# Socket activation on FreeBSD



## comanche_001 (Jan 7, 2022)

Hi,

A nice feature of systemd is "socket activation". When connecting to a listening socket, the system can start a service or a daemon.
I'm pretty new on FreeBSD. How can I create such a listening socket on FreeBSD?

Thanks in advance!


----------



## SirDice (Jan 7, 2022)

comanche_001 said:


> A nice feature of systemd is "socket activation". When connecting to a listening socket, the system can start a service or a daemon.
> I'm pretty new on FreeBSD. How can I create such a listening socket on FreeBSD?


It's a specific feature of systemd. As FreeBSD doesn't have systemd you can't use any of those features.


----------



## zirias@ (Jan 7, 2022)

Adding inetd(8) to the list of things systemd reinvented for no reason at all. 

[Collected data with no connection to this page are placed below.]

/-- Writes in one lane and then in others. -/
theorem State.writes_cons (s : State) (c : Issue) (l : Nat) (lanes : List Nat) (d : Reg) (n : Nat) (x : Nat → List Word) :
    s.writes c (l :: lanes) d n x = (s.writes c [l] d n x).writes c lanes d n x := by
  simp [State.writes, Warp.writes, State.mend_modUnit, State.modUnit_modUnit, State.mend_mend]

/-- Guards changed and a full register written lane by lane: the registers are written, and the guards are changed. -/
theorem State.foldl_mapGuards_give {c : Issue} {d : Reg} {n : Nat} (f : Nat → BitVec 16 → BitVec 16) (x : Nat → List Word) (lanes : List Nat)
    (s : State) (full : s.FullIn c lanes (regSpan d n)) :
    lanes.foldl (fun s l => (s.modThread c.f c.m c.u l (Thread.mapGuards (f l))).give c l d n (x l)) s =
      lanes.foldl (fun s l => s.modThread c.f c.m c.u l (Thread.mapGuards (f l))) (s.writes c lanes d n x) := by
  induction lanes generalizing s with
  | nil => simp [State.writes, Warp.writes, State.modUnit_id, State.mend_all]
  | cons l lanes ih =>
    have first : (s.modThread c.f c.m c.u l (Thread.mapGuards (f l))).give c l d n (x l) =
        (s.writes c [l] d n x).modThread c.f c.m c.u l (Thread.mapGuards (f l)) := by
      rw [State.give_ready fun w hw => full.mapGuards l (f l) w hw l List.mem_cons_self, State.writes_mapGuards]
      rfl
    have rest : ((s.writes c [l] d n x).modThread c.f c.m c.u l (Thread.mapGuards (f l))).FullIn c lanes (regSpan d n) :=
      fun w hw k hk => (full.writes [l] d n x).mapGuards l (f l) w hw k (List.mem_cons_of_mem l hk)
    rw [List.foldl_cons, List.foldl_cons, first, ih _ rest, State.writes_mapGuards, ← State.writes_cons]

/-- Guards changed in some lanes, then a full register of one lane written: the register is written, and the guards are changed. -/
theorem State.give_foldl_mapGuards {c : Issue} {d : Reg} {n l : Nat} (f : Nat → BitVec 16 → BitVec 16) (x : List Word) (lanes : List Nat)
    (s : State) (full : s.FullIn c [l] (regSpan d n)) :
    (lanes.foldl (fun s l => s.modThread c.f c.m c.u l (Thread.mapGuards (f l))) s).give c l d n x =
      lanes.foldl (fun s l => s.modThread c.f c.m c.u l (Thread.mapGuards (f l))) (s.writes c [l] d n fun _ => x) := by
  have full' : (lanes.foldl (fun s l => s.modThread c.f c.m c.u l (Thread.mapGuards (f l))) s).FullIn c [l] (regSpan d n) :=
    List.foldlRecOn lanes _ (motive := fun s : State => s.FullIn c [l] (regSpan d n)) full fun _ full k _ => full.mapGuards k (f k)
  rw [State.give_ready fun w hw => full' w hw l List.mem_cons_self]
  exact (List.foldl_hom (fun s => State.writes s c [l] d n fun _ => x) fun s k => (s.writes_mapGuards c k (f k) [l] d n _).symm).symm

/-- The guards that a PMOV leaves of old ones: those that b's low half selects, from a. -/
def selectGuards (a b : Word) (g : BitVec 16) : BitVec 16 := (g &&& ~~~(b.setWidth 16)) ||| (a.setWidth 16 &&& b.setWidth 16)

/-- R113: PMOV writes the old guards to d, in each thread its own or to a w register those of the lowest executing thread of the group, and
changes the guards of every executing thread. -/
theorem pmov_run {h : Head} {d : Reg} {a b : Src} {s : State} {c : Issue} (r : Ready s c h [one a, one b] [d]) :
    exec (.pmov h d a b) s = .next ((s.write1 c (c.targets h d) d fun l =>
      (c.snap.thread (c.source h d l)).g.setWidth 32).eachThread c (c.exec h) fun l => Thread.mapGuards (selectGuards (c.val l a) (c.val l b))) := by
  have run : exec (.pmov h d a b) s = execPmov h d a b s := rfl
  have full : s.FullIn c (c.exec h) (regSpan d 1) := (regSpan_one d).symm ▸ r.now
  rw [run, execPmov, onIssue_some _ r.issue, beginAll_ready _ r, ← State.foldl_modThread _ _ _ r.exec_nodup]
  by_cases hw : d.isW = true
  · simp only [hw, if_true, State.write1, Issue.targets, Issue.source]
    exact congrArg _ (State.give_foldl_mapGuards (fun l => selectGuards (c.val l a) (c.val l b)) _ (c.exec h) s
      fun w hw l hl => full w hw l (List.mem_singleton.mp hl ▸ lowest_mem r.executes))
  · simp only [hw, State.write1, Issue.targets, Issue.source]
    exact congrArg _ (State.foldl_mapGuards_give (fun l => selectGuards (c.val l a) (c.val l b))
      (fun l => [(c.snap.thread l).g.setWidth 32]) (c.exec h) s full)

/-- Settles O5: a compare or PLOP writes its guard in each executing thread, and PMOV's changes of guards commute with its register write. -/
theorem comparesAndGuards : Obligations.ComparesAndGuards := by
  unfold Obligations.ComparesAndGuards Rules.GuardLogic
  exact ⟨compareResults, plop_guardIs, fun _ _ _ _ _ _ r => pmov_run r⟩

end Sys2Proof.Machine

namespace Sys2Proof.Machine
open Sys2Proof

/-! ## Changes of one workgroup -/

theorem State.wg?_modWg_same (s : State) (f m : Nat) (g : Workgroup → Workgroup) : (s.modWg f m g).wg? f m = (s.wg? f m).map g := by
  simp only [State.wg?, State.flock?, State.modWg_flocks, modifyNth_same]
  cases s.flocks[f]? <;> simp [modifyNth_same]

/-- Two changes of a workgroup agree where they make the same of it. -/
theorem State.modWg_congr {s : State} {f m : Nat} {wg : Workgroup} {g g' : Workgroup → Workgroup} (there : s.wg? f m = some wg)
    (same : g wg = g' wg) : s.modWg f m g = s.modWg f m g' := by
  have flocks : modifyNth (fun fl : Flock => { fl with wgs := modifyNth g m fl.wgs }) f s.flocks =
      modifyNth (fun fl : Flock => { fl with wgs := modifyNth g' m fl.wgs }) f s.flocks := by
    refine modifyNth_congr fun fl hfl => ?_
    have wgs : modifyNth g m fl.wgs = modifyNth g' m fl.wgs := modifyNth_congr fun x hx => by
      have : x = wg := by simpa [State.wg?, State.flock?, hfl, hx] using there
      rw [this, same]
    rw [wgs]
  exact congrArg (fun fls => { s with flocks := fls }) flocks

theorem State.modWg_id (s : State) (f m : Nat) : (s.modWg f m fun wg => wg) = s := by
  simp [State.modWg, State.modFlock, modifyNth_id]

(yes, I know inetd doesn't start daemons but just simple stdio programs. still the same basic idea. only the daemon will keep running, so, _why_??)


----------



## SirDice (Jan 7, 2022)

MacOS's launchd does something similar. But we don't have launchd either. 





__





						launchd - Wikipedia
					






					en.wikipedia.org


----------



## msplsh (Jan 7, 2022)

comanche_001 said:


> How can I create such a listening socket on FreeBSD?


inetd(8), as stated by Zirias


----------



## comanche_001 (Jan 7, 2022)

I will look into inetd. Thanks!


----------